À partir des années 1990 aux États-Unis, puis des années 2000 en France, les territoires périurbains ne sont plus perçus sous le seul prisme de l’idylle. Une veine satirique, voire dystopique, prend corps, pour raconter d’autres trajectoires que celles de réussites sociales.
Si Plexiglas est marquant dans son approche territoriale, c’est qu’il va encore plus loin. Les protagonistes évoluent dans un cadre géographique flou, sans limite précise, dans lequel s’articulent autour d’une ZAC de multiples types d’habitats, des supermarchés, des bars-tabacs, des EHPAD, des agences Pôle Emploi/France Travail et des pizzerias.
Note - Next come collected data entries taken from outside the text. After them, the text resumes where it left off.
-- ==== Sys2Proof/Laws/FrameGuardCmd.lean ====
section
/-!
SUPPORT. What the operations of Machine/GuardCmd.lean leave alone: for each, the parts of the device that it may change.
-/

-- one theorem after another: the checks of a large package would else hold too many threads at once
set_option Elab.async false

namespace Sys2Proof.Machine
open Sys2Proof

theorem Chip.faultRaise_moves (b : Block) (cl : Cls) (code unit : Nat) (d0 : Word) (c : Chip) : Moves [.sys, .tb, .ph, .grp, .le, .setpt, .sweep, .sett, .guards, .eva, .trace, .obs, .nv, .cal, .log, .host, .draws] c (Chip.faultRaise b cl code unit d0 c) := by
  unfold Chip.faultRaise
  refine moves_ite (fun _ => ?_) (fun _ => ?_)
  · exact moves_then (moves_refl _ _) (Chip.raise_moves ..) (by decide)
  · exact moves_refl _ _

theorem Chip.closeUnlock_moves (c : Chip) : Moves [.sys, .guards, .eva, .trace, .obs, .nv, .log, .draws] c (Chip.closeUnlock c) := by
  unfold Chip.closeUnlock
  refine moves_then ?_ (Chip.warn_moves ..) (by decide)
  exact moves_set_sys (moves_refl _ _) (by decide)

theorem Chip.factoryUnlock_moves (data : List Byte) (c : Chip) : Moves [.sys, .guards, .eva, .trace, .obs, .nv, .log, .draws] c (Chip.factoryUnlock data c) := by
  unfold Chip.factoryUnlock
  refine moves_ite (fun _ => ?_) (fun _ => ?_)
  · refine moves_ite (fun _ => ?_) (fun _ => ?_)
    · exact moves_set_sys (moves_refl _ _) (by decide)
    · exact moves_then (moves_refl _ _) (Chip.closeUnlock_moves ..) (by decide)
  · exact moves_refl _ _

theorem Chip.tmodeIgnored_moves (c : Chip) : Moves [.sys, .guards, .eva, .trace, .obs, .nv, .log, .draws] c (Chip.tmodeIgnored c) := by
  unfold Chip.tmodeIgnored
  refine moves_ite (fun _ => ?_) (fun _ => ?_)
  · exact moves_then (moves_refl _ _) (Chip.closeUnlock_moves ..) (by decide)
  · exact moves_refl _ _

theorem Chip.injectAs_moves (b : Block) (cl : Cls) (code unit : Nat) (c : Chip) : Moves [.sys, .tb, .ph, .grp, .le, .setpt, .sweep, .sett, .guards, .eva, .trace, .obs, .dom, .nv, .cal, .log, .host, .draws] c (Chip.injectAs b cl code unit c) := by
  have r : Moves [.sys, .tb, .ph, .grp, .le, .setpt, .sweep, .sett, .guards, .eva, .trace, .obs, .dom, .nv, .cal, .log, .host, .draws] c (c.raise b cl code unit 0 true) := moves_then (moves_refl _ _) (Chip.raise_moves ..) (by decide)
  unfold Chip.injectAs
  extract_lets own
  clear_value own
  have tail : Moves [.sys, .tb, .ph, .grp, .le, .setpt, .sweep, .sett, .guards, .eva, .trace, .obs, .dom, .nv, .cal, .log, .host, .draws] c (match groupAt (b.val - 28) with
      | some g => if code = 0x21 ∧ b = grpBlock g then c.loseSense g true else c.raise b cl code unit 0 true
      | none => c.raise b cl code unit 0 true) := by
    cases groupAt (b.val - 28) with
    | none => exact r
    | some g => exact moves_ite (fun _ => moves_then (moves_refl _ _) (Chip.loseSense_moves ..) (by decide)) (fun _ => r)
  have own' : ∀ k, Moves [.sys, .tb, .ph, .grp, .le, .setpt, .sweep, .sett, .guards, .eva, .trace, .obs, .dom, .nv, .cal, .log, .host, .draws] c (if !c.isUp k then c.raise b cl code unit 0 true
      else if code = 0x61 then (c.raise b cl code unit 0 true).restartAs k true else c.restartAs k true) := fun k =>
    moves_ite (fun _ => r) (fun _ => moves_ite (fun _ => moves_then r (Chip.restartAs_moves ..) (by decide))
      (fun _ => moves_then (moves_refl _ _) (Chip.restartAs_moves ..) (by decide)))
  cases own with
  | none => cases cl <;> exact tail
  | some k =>
    cases cl with
    | a => exact tail
    | b => exact tail
    | c => exact own' k

theorem Chip.inject_moves (b code unit : Nat) (c : Chip) : Moves [.sys, .tb, .ph, .grp, .le, .setpt, .sweep, .sett, .guards, .eva, .trace, .obs, .dom, .nv, .cal, .log, .host, .draws] c (Chip.inject b code unit c).1 := by
  unfold Chip.inject
  split
  · split
    · dsimp only
      exact moves_refl _ _
    · split
      · dsimp only
        exact moves_refl _ _
      · extract_lets +onlyGivenNames x
        clear_value x
        extract_lets +onlyGivenNames x
        refine moves_cut x ?_ (fun _ => ?_)
        · unfold x
          exact moves_set_sys (moves_refl _ _) (by decide)
        try clear_value x
        dsimp only
        exact moves_then (by assumption) (Chip.injectAs_moves ..) (by decide)
  · dsimp only
    exact moves_refl _ _

end Sys2Proof.Machine
end

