/-- Settles O34, one lemma a clause: the sweep that SWEEP_START books outlasts the mode change, and each answer is made once Badger has been sent the
command. -/
theorem sweepCommands : Obligations.SweepCommands :=
  ⟨fun _ _ _ _ => sweepStart_accepted, fun _ _ _ _ => sweepStart_refuses, fun _ _ _ => sweepAbort_requests,
    fun _ _ _ => sweepAbort_requestsAsked, fun _ _ _ => sweepAbort_answers⟩

end Sys2Proof.Machine
end

section
/-!
SUPPORT. A flit that passes: what sending, forwarding and delivering one leave of the chain's registers, and the block at which what a flit of VC2 does
begins (R421 to R427).
-/

namespace Sys2Proof.Machine
open Sys2Proof

/-! ### What no flit that passes changes -/

/-- The chain's registers without the books of the flits that pass: of each port its state alone, nothing of the peers, and no flit sent. -/
def SettUnit.standing (u : SettUnit) : SettUnit :=
  { u with ports := vmap u.ports (fun p => { st := p.st }), peers := Vector.replicate 8 {}, tx := [], linksUp := false }

/-- What is read off the registers that no flit changes is the same where these are. -/
theorem same_of_standing {α : Type} {c d : Chip} (view : SettUnit → α) (h : d.sett.standing = c.sett.standing)
    (reads : ∀ u : SettUnit, view u.standing = view u := by intro u; rfl) : view d.sett = view c.sett := by
  rw [← reads, h, reads]

theorem modPort_standing (p : SettPort) {f : SettPortUnit → SettPortUnit} (c : Chip) (h : ∀ u, (f u).st = u.st) :
    (c.modPort p f).sett.standing = c.sett.standing := by
  have states : ∀ j : SettPort, (vmap (vmod c.sett.ports p f) (fun u => ({ st := u.st } : SettPortUnit)))[j] =
      (vmap c.sett.ports (fun u => ({ st := u.st } : SettPortUnit)))[j] := fun j => by
    rw [vmap_get, vmap_get, vmod_view SettPortUnit.st c.sett.ports p j (h _)]
  have ports := Vector.ext fun i hi => states ⟨i, hi⟩
  exact congrArg (fun v => ({ c.sett.standing with ports := v } : SettUnit)) ports

theorem returnCredit_standing (p : SettPort) (vc : Fin 4) (c : Chip) : (c.returnCredit p vc).sett.standing = c.sett.standing :=
  modPort_standing p c fun _ => rfl

theorem freeBuffer_standing (held : Option SettPort) (vc : Fin 4) (c : Chip) : (c.freeBuffer held vc).sett.standing = c.sett.standing := by
  unfold Chip.freeBuffer
  split
  · exact (returnCredit_standing ..).trans (modPort_standing _ c fun _ => rfl)
  · rfl

theorem servePort_standing (p : SettPort) (t now n : Nat) (c : Chip) : (c.servePort p t now n).sett.standing = c.sett.standing := by
  induction n generalizing t c with
  | zero => rfl
  | succ n ih =>
    unfold Chip.servePort
    extract_lets u t'
    split
    · rfl
    split
    · rfl
    · extract_lets vc x y
      rw [ih, freeBuffer_standing]
      exact modPort_standing p c fun _ => rfl

theorem transmit_standing (held : Option SettPort) (p : SettPort) (f : Flit) (c : Chip) :
    (c.transmit held p f).sett.standing = c.sett.standing := by
  unfold Chip.transmit
  extract_lets vc x y
  split
  · split
    · exact returnCredit_standing ..
    · rfl
  · have waits : x.sett.standing = c.sett.standing := modPort_standing p c fun _ => rfl
    have holds : y.sett.standing = x.sett.standing := by
      unfold y
      split
      · exact modPort_standing _ x fun _ => rfl
      · rfl
    exact (servePort_standing ..).trans (holds.trans waits)

/-- A flit that a device originates takes the next SEQ of its VC (R421). -/
theorem sendFlit_standing (dst : Nat) (b : FlitBody) (c : Chip) : (c.sendFlit dst b).sett.standing =
    { c.sett.standing with seqs := c.sett.seqs.set b.vc ((c.sett.seqs[b.vc] + 1) % 256) } := by
  unfold Chip.sendFlit
  extract_lets vc seq _ x
  exact (foldl_preserves (fun d => d.sett.standing) _ (fun d p => transmit_standing ..) _ x).trans rfl
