-- ==== Sys2Proof/Syntax.lean ====
section
/-! DEFINITION. Syntax.lean: the operations of the block, one constructor per row of spec/opcode_table.json: its eleven
port operations (00_scope.md R9, 30_encoding.md R85) and its seven wire frame formats (30_encoding.md R71 to R77). -/

namespace Sys2Proof

/-- One operation. A frame row is the FEED of one whole frame to the receiver (R91; log entry 6); its operands are what
the row's pattern leaves open, and its length field N is computed from how many bytes follow. -/
inductive Instr where
  /-- `RESET` (70_reset_and_hazards.md R200). -/
  | reset
  /-- `ADD_BYTE b` (40_receiver.md R100). -/
  | addByte (b : Byte)
  /-- `RX_NOP` (R109). -/
  | rxNop
  /-- `BLD_NOP` (41_builder.md R124). -/
  | bldNop
  /-- `BUILD_CMD payload` (R120); P is the payload's length. -/
  | buildCmd (payload : List Byte)
  /-- `BUILD_DATA addr, payload` (R121). -/
  | buildData (addr : Addr) (payload : List Byte)
  /-- The reserved builder request `bld_op = 0b11` (R89, R125). -/
  | bldReserved
  /-- `RX_READ buf, i` (44_readout.md R161). -/
  | rxRead (buf : BufId) (i : Half)
  /-- `TX_READ i` (R162). -/
  | txRead (i : Half)
  /-- `TX_LEN` (R162). -/
  | txLen
  /-- `ERROR_COUNT` (R160). -/
  | errorCount
  /-- `FRAME.GENERIC` (R71): N bytes at indexes 3..N+2 and the checksum byte. -/
  | frameGeneric (body : List Byte) (ck : Byte)
  /-- `FRAME.AT_COMMAND` (R75): byte 4, and the bytes from index 5 to the end. -/
  | frameAtCommand (id : Byte) (rest : List Byte)
  /-- `FRAME.TRANSMIT_REQUEST` (R76): byte 4, bytes 5..12, and the bytes from index 17 to the end. -/
  | frameTransmitRequest (id : Byte) (addr : Addr) (rest : List Byte)
  /-- `FRAME.AT_RESPONSE` (R77): the bytes from index 4 to the end, without structure. -/
  | frameAtResponse (rest : List Byte)
  /-- `FRAME.MODEM_STATUS` (R77). -/
  | frameModemStatus (rest : List Byte)
  /-- `FRAME.TRANSMIT_STATUS` (R77). -/
  | frameTransmitStatus (rest : List Byte)
  /-- `FRAME.RECEIVE_PACKET` (R77). -/
  | frameReceivePacket (rest : List Byte)
deriving DecidableEq, Repr

end Sys2Proof
end

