-- ==== Sys2Proof/Machine/Step.lean ====
section
/-! DEFINITION. Machine/Step.lean: one step of the machine, and where a word stands so that the next step runs it. -/

namespace Sys2Proof.Machine

/-- One step: the next entry of the host's trace (spec/00_scope.md R9, spec/30_encoding.md R85). -/
def step (s : State) : Host.Outcome State Fault Refusal := runNext s

/-- `s` with a word of the opcode table at the head of the host's trace, the other ports idle (log entry 4). -/
def State.withFetchWord (s : State) (nbits w : Nat) : State :=
  s.setInputs (inputOfWord (tableWord nbits w) :: s.inputs)

end Sys2Proof.Machine
end

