@[simp] theorem clearOut_cap (s : State) : s.clearOut.cap = s.cap := rfl
@[simp] theorem clearOut_epoch (s : State) : s.clearOut.epoch = s.epoch := rfl
@[simp] theorem clearOut_rxBuf0 (s : State) : s.clearOut.rxBuf0 = s.rxBuf0 := rfl
@[simp] theorem clearOut_rxBuf1 (s : State) : s.clearOut.rxBuf1 = s.rxBuf1 := rfl
@[simp] theorem clearOut_rxLen (s : State) : s.clearOut.rxLen = s.rxLen := rfl
@[simp] theorem clearOut_rxActive (s : State) : s.clearOut.rxActive = s.rxActive := rfl
@[simp] theorem clearOut_errCount (s : State) : s.clearOut.errCount = s.errCount := rfl
@[simp] theorem clearOut_txBuf (s : State) : s.clearOut.txBuf = s.txBuf := rfl
@[simp] theorem clearOut_txLen (s : State) : s.clearOut.txLen = s.txLen := rfl
@[simp] theorem clearOut_seqLast (s : State) : s.clearOut.seqLast = s.seqLast := rfl
@[simp] theorem clearOut_inputs (s : State) : s.clearOut.inputs = s.inputs := rfl
@[simp] theorem clearOut_out_rx (s : State) : s.clearOut.out.rx = [] := rfl
@[simp] theorem clearOut_out_bld (s : State) : s.clearOut.out.bld = .idle := rfl
@[simp] theorem clearOut_out_rxrdData (s : State) : s.clearOut.out.rxrdData = none := rfl
@[simp] theorem clearOut_out_txrdData (s : State) : s.clearOut.out.txrdData = none := rfl
@[simp] theorem clearOut_out_txLenO (s : State) : s.clearOut.out.txLenO = none := rfl
@[simp] theorem clearOut_out_errCountO (s : State) : s.clearOut.out.errCountO = none := rfl
@[simp] theorem clearOut_mem (s : State) (sp : Space) : s.clearOut.mem sp = s.mem sp := by cases sp <;> rfl
@[simp] theorem memRead_clearOut (s : State) (sp : Space) (i : Nat) :
    memRead sp i s.clearOut = memRead sp i s := by cases sp <;> rfl

@[simp] theorem setInputs_cap (s : State) (rest : List Input) : (s.setInputs rest).cap = s.cap := rfl
@[simp] theorem setInputs_epoch (s : State) (rest : List Input) : (s.setInputs rest).epoch = s.epoch := rfl
@[simp] theorem setInputs_rxBuf0 (s : State) (rest : List Input) : (s.setInputs rest).rxBuf0 = s.rxBuf0 := rfl
@[simp] theorem setInputs_rxBuf1 (s : State) (rest : List Input) : (s.setInputs rest).rxBuf1 = s.rxBuf1 := rfl
@[simp] theorem setInputs_rxLen (s : State) (rest : List Input) : (s.setInputs rest).rxLen = s.rxLen := rfl
@[simp] theorem setInputs_rxActive (s : State) (rest : List Input) : (s.setInputs rest).rxActive = s.rxActive := rfl
@[simp] theorem setInputs_errCount (s : State) (rest : List Input) : (s.setInputs rest).errCount = s.errCount := rfl
@[simp] theorem setInputs_txBuf (s : State) (rest : List Input) : (s.setInputs rest).txBuf = s.txBuf := rfl
@[simp] theorem setInputs_txLen (s : State) (rest : List Input) : (s.setInputs rest).txLen = s.txLen := rfl
@[simp] theorem setInputs_seqLast (s : State) (rest : List Input) : (s.setInputs rest).seqLast = s.seqLast := rfl
@[simp] theorem setInputs_inputs (s : State) (rest : List Input) : (s.setInputs rest).inputs = rest := rfl
@[simp] theorem setInputs_out (s : State) (rest : List Input) : (s.setInputs rest).out = s.out := rfl
@[simp] theorem setInputs_mem (s : State) (rest : List Input) (sp : Space) :
    (s.setInputs rest).mem sp = s.mem sp := by cases sp <;> rfl
@[simp] theorem memRead_setInputs (s : State) (rest : List Input) (sp : Space) (i : Nat) :
    memRead sp i (s.setInputs rest) = memRead sp i s := by cases sp <;> rfl

@[simp] theorem setRxLen_cap (s : State) (n : Half) : (s.setRxLen n).cap = s.cap := rfl
@[simp] theorem setRxLen_epoch (s : State) (n : Half) : (s.setRxLen n).epoch = s.epoch := rfl
@[simp] theorem setRxLen_rxBuf0 (s : State) (n : Half) : (s.setRxLen n).rxBuf0 = s.rxBuf0 := rfl
@[simp] theorem setRxLen_rxBuf1 (s : State) (n : Half) : (s.setRxLen n).rxBuf1 = s.rxBuf1 := rfl
@[simp] theorem setRxLen_rxLen (s : State) (n : Half) : (s.setRxLen n).rxLen = n := rfl
@[simp] theorem setRxLen_rxActive (s : State) (n : Half) : (s.setRxLen n).rxActive = s.rxActive := rfl
@[simp] theorem setRxLen_errCount (s : State) (n : Half) : (s.setRxLen n).errCount = s.errCount := rfl
@[simp] theorem setRxLen_txBuf (s : State) (n : Half) : (s.setRxLen n).txBuf = s.txBuf := rfl
@[simp] theorem setRxLen_txLen (s : State) (n : Half) : (s.setRxLen n).txLen = s.txLen := rfl
@[simp] theorem setRxLen_seqLast (s : State) (n : Half) : (s.setRxLen n).seqLast = s.seqLast := rfl
@[simp] theorem setRxLen_inputs (s : State) (n : Half) : (s.setRxLen n).inputs = s.inputs := rfl
@[simp] theorem setRxLen_out (s : State) (n : Half) : (s.setRxLen n).out = s.out := rfl
@[simp] theorem setRxLen_mem (s : State) (n : Half) (sp : Space) :
    (s.setRxLen n).mem sp = s.mem sp := by cases sp <;> rfl
@[simp] theorem memRead_setRxLen (s : State) (n : Half) (sp : Space) (i : Nat) :
    memRead sp i (s.setRxLen n) = memRead sp i s := by cases sp <;> rfl

@[simp] theorem raiseError_cap (e : RxError) (s : State) : (raiseError e s).cap = s.cap := rfl
@[simp] theorem raiseError_epoch (e : RxError) (s : State) : (raiseError e s).epoch = s.epoch := rfl
@[simp] theorem raiseError_rxBuf0 (e : RxError) (s : State) : (raiseError e s).rxBuf0 = s.rxBuf0 := rfl
@[simp] theorem raiseError_rxBuf1 (e : RxError) (s : State) : (raiseError e s).rxBuf1 = s.rxBuf1 := rfl
@[simp] theorem raiseError_rxLen (e : RxError) (s : State) : (raiseError e s).rxLen = 0#16 := rfl
@[simp] theorem raiseError_rxActive (e : RxError) (s : State) : (raiseError e s).rxActive = s.rxActive := rfl
@[simp] theorem raiseError_errCount (e : RxError) (s : State) : (raiseError e s).errCount = satInc s.errCount := rfl
@[simp] theorem raiseError_txBuf (e : RxError) (s : State) : (raiseError e s).txBuf = s.txBuf := rfl
@[simp] theorem raiseError_txLen (e : RxError) (s : State) : (raiseError e s).txLen = s.txLen := rfl
@[simp] theorem raiseError_seqLast (e : RxError) (s : State) : (raiseError e s).seqLast = s.seqLast := rfl
@[simp] theorem raiseError_inputs (e : RxError) (s : State) : (raiseError e s).inputs = s.inputs := rfl
@[simp] theorem raiseError_out_rx (e : RxError) (s : State) : (raiseError e s).out.rx = [none] := rfl
@[simp] theorem raiseError_out_bld (e : RxError) (s : State) : (raiseError e s).out.bld = s.out.bld := rfl
@[simp] theorem raiseError_out_rxrdData (e : RxError) (s : State) :
    (raiseError e s).out.rxrdData = s.out.rxrdData := rfl
@[simp] theorem raiseError_out_txrdData (e : RxError) (s : State) :
    (raiseError e s).out.txrdData = s.out.txrdData := rfl
@[simp] theorem raiseError_out_txLenO (e : RxError) (s : State) : (raiseError e s).out.txLenO = s.out.txLenO := rfl
@[simp] theorem raiseError_out_errCountO (e : RxError) (s : State) :
    (raiseError e s).out.errCountO = s.out.errCountO := rfl
@[simp] theorem raiseError_mem (e : RxError) (s : State) (sp : Space) :
    (raiseError e s).mem sp = s.mem sp := by cases sp <;> rfl
@[simp] theorem memRead_raiseError (e : RxError) (s : State) (sp : Space) (i : Nat) :
    memRead sp i (raiseError e s) = memRead sp i s := by cases sp <;> rfl

@[simp] theorem failBuild_cap (s : State) : (failBuild s).cap = s.cap := rfl
@[simp] theorem failBuild_epoch (s : State) : (failBuild s).epoch = s.epoch := rfl
@[simp] theorem failBuild_rxBuf0 (s : State) : (failBuild s).rxBuf0 = s.rxBuf0 := rfl
@[simp] theorem failBuild_rxBuf1 (s : State) : (failBuild s).rxBuf1 = s.rxBuf1 := rfl
@[simp] theorem failBuild_rxLen (s : State) : (failBuild s).rxLen = s.rxLen := rfl
@[simp] theorem failBuild_rxActive (s : State) : (failBuild s).rxActive = s.rxActive := rfl
@[simp] theorem failBuild_errCount (s : State) : (failBuild s).errCount = s.errCount := rfl
@[simp] theorem failBuild_txBuf (s : State) : (failBuild s).txBuf = s.txBuf := rfl
@[simp] theorem failBuild_txLen (s : State) : (failBuild s).txLen = s.txLen := rfl
@[simp] theorem failBuild_seqLast (s : State) : (failBuild s).seqLast = s.seqLast := rfl
@[simp] theorem failBuild_inputs (s : State) : (failBuild s).inputs = s.inputs := rfl
@[simp] theorem failBuild_out_rx (s : State) : (failBuild s).out.rx = s.out.rx := rfl
@[simp] theorem failBuild_out_bld (s : State) : (failBuild s).out.bld = .capacityExceeded := rfl
@[simp] theorem failBuild_out_rxrdData (s : State) : (failBuild s).out.rxrdData = s.out.rxrdData := rfl
@[simp] theorem failBuild_out_txrdData (s : State) : (failBuild s).out.txrdData = s.out.txrdData := rfl
@[simp] theorem failBuild_out_txLenO (s : State) : (failBuild s).out.txLenO = s.out.txLenO := rfl
@[simp] theorem failBuild_out_errCountO (s : State) : (failBuild s).out.errCountO = s.out.errCountO := rfl
@[simp] theorem failBuild_mem (s : State) (sp : Space) : (failBuild s).mem sp = s.mem sp := by cases sp <;> rfl
@[simp] theorem memRead_failBuild (s : State) (sp : Space) (i : Nat) :
    memRead sp i (failBuild s) = memRead sp i s := by cases sp <;> rfl

@[simp] theorem completeFrameRx_cap (s : State) : (completeFrameRx s).cap = s.cap := rfl
@[simp] theorem completeFrameRx_epoch (s : State) : (completeFrameRx s).epoch = s.epoch := rfl
@[simp] theorem completeFrameRx_rxBuf0 (s : State) : (completeFrameRx s).rxBuf0 = s.rxBuf0 := rfl
@[simp] theorem completeFrameRx_rxBuf1 (s : State) : (completeFrameRx s).rxBuf1 = s.rxBuf1 := rfl
@[simp] theorem completeFrameRx_rxLen (s : State) : (completeFrameRx s).rxLen = 0#16 := rfl
@[simp] theorem completeFrameRx_rxActive (s : State) : (completeFrameRx s).rxActive = otherBuf s.rxActive := rfl
@[simp] theorem completeFrameRx_errCount (s : State) : (completeFrameRx s).errCount = s.errCount := rfl
@[simp] theorem completeFrameRx_txBuf (s : State) : (completeFrameRx s).txBuf = s.txBuf := rfl
@[simp] theorem completeFrameRx_txLen (s : State) : (completeFrameRx s).txLen = s.txLen := rfl
@[simp] theorem completeFrameRx_seqLast (s : State) : (completeFrameRx s).seqLast = s.seqLast := rfl
@[simp] theorem completeFrameRx_inputs (s : State) : (completeFrameRx s).inputs = s.inputs := rfl
@[simp] theorem completeFrameRx_out_rx (s : State) :
    (completeFrameRx s).out.rx = [some { buf := s.rxActive, len := s.rxLen }] := rfl
@[simp] theorem completeFrameRx_out_bld (s : State) : (completeFrameRx s).out.bld = s.out.bld := rfl
@[simp] theorem completeFrameRx_out_rxrdData (s : State) : (completeFrameRx s).out.rxrdData = s.out.rxrdData := rfl
@[simp] theorem completeFrameRx_out_txrdData (s : State) : (completeFrameRx s).out.txrdData = s.out.txrdData := rfl
@[simp] theorem completeFrameRx_out_txLenO (s : State) : (completeFrameRx s).out.txLenO = s.out.txLenO := rfl
@[simp] theorem completeFrameRx_out_errCountO (s : State) : (completeFrameRx s).out.errCountO = s.out.errCountO := rfl
@[simp] theorem completeFrameRx_mem (s : State) (sp : Space) :
    (completeFrameRx s).mem sp = s.mem sp := by cases sp <;> rfl
@[simp] theorem memRead_completeFrameRx (s : State) (sp : Space) (i : Nat) :
    memRead sp i (completeFrameRx s) = memRead sp i s := by cases sp <;> rfl

@[simp] theorem resetBlock_cap (s : State) : (resetBlock s).cap = s.cap := rfl
@[simp] theorem resetBlock_epoch (s : State) : (resetBlock s).epoch = s.epoch + 1 := rfl
@[simp] theorem resetBlock_rxBuf0 (s : State) : (resetBlock s).rxBuf0 = [] := rfl
@[simp] theorem resetBlock_rxBuf1 (s : State) : (resetBlock s).rxBuf1 = [] := rfl
@[simp] theorem resetBlock_rxLen (s : State) : (resetBlock s).rxLen = 0#16 := rfl
@[simp] theorem resetBlock_rxActive (s : State) : (resetBlock s).rxActive = .buf0 := rfl
@[simp] theorem resetBlock_errCount (s : State) : (resetBlock s).errCount = 0#8 := rfl
@[simp] theorem resetBlock_txBuf (s : State) : (resetBlock s).txBuf = [] := rfl
@[simp] theorem resetBlock_txLen (s : State) : (resetBlock s).txLen = 0#16 := rfl
@[simp] theorem resetBlock_seqLast (s : State) : (resetBlock s).seqLast = 0#8 := rfl
@[simp] theorem resetBlock_inputs (s : State) : (resetBlock s).inputs = s.inputs := rfl
@[simp] theorem resetBlock_out (s : State) : (resetBlock s).out = s.out := rfl
@[simp] theorem resetBlock_mem (s : State) (sp : Space) : (resetBlock s).mem sp = [] := by cases sp <;> rfl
Dans cet environnement fait d’indéterminations, on suit deux personnages entourés de nombreux acolytes : Elliot, bientôt jeune trentenaire, forcé de revenir chercher du travail dans la ville de son enfance, et Lulu, caissière de supermarché, qui franchit le cap de la soixantaine.
Plexiglas met en scène diverses formes de misères : économique, sociale, affective, sexuelle. On n’y élude ni les procès d’exploitation ni les modalités pernicieuses de paupérisation. L’intrigue, qui se déroule en 2020, fait lien avec l’actualité du temps, notamment par les évocations des Gilets Jaunes.
Mais Antoine Philias sait déjouer les pièges. Il ne se montre ni moralisateur ni misérabiliste. Les personnages ne sont pas traités en surplomb, mais à hauteur d’homme et de femme. Ils font face aux situations avec leurs ressources : sans héroïsme, mais pas sans force et sans courage, recourant, pour résister à l’humour ou à des stratégies de basse intensité (renâcler, ralentir, faire semblant de ne pas comprendre, contourner, feindre d’obéir…).
À ce titre, l’écriture apparaît comme un outil au service du propos. En maniant le verbe de manière percutante, l’auteur parvient tant à dévoiler les ressorts des normes qu’à insuffler une forme de révolte contre elles.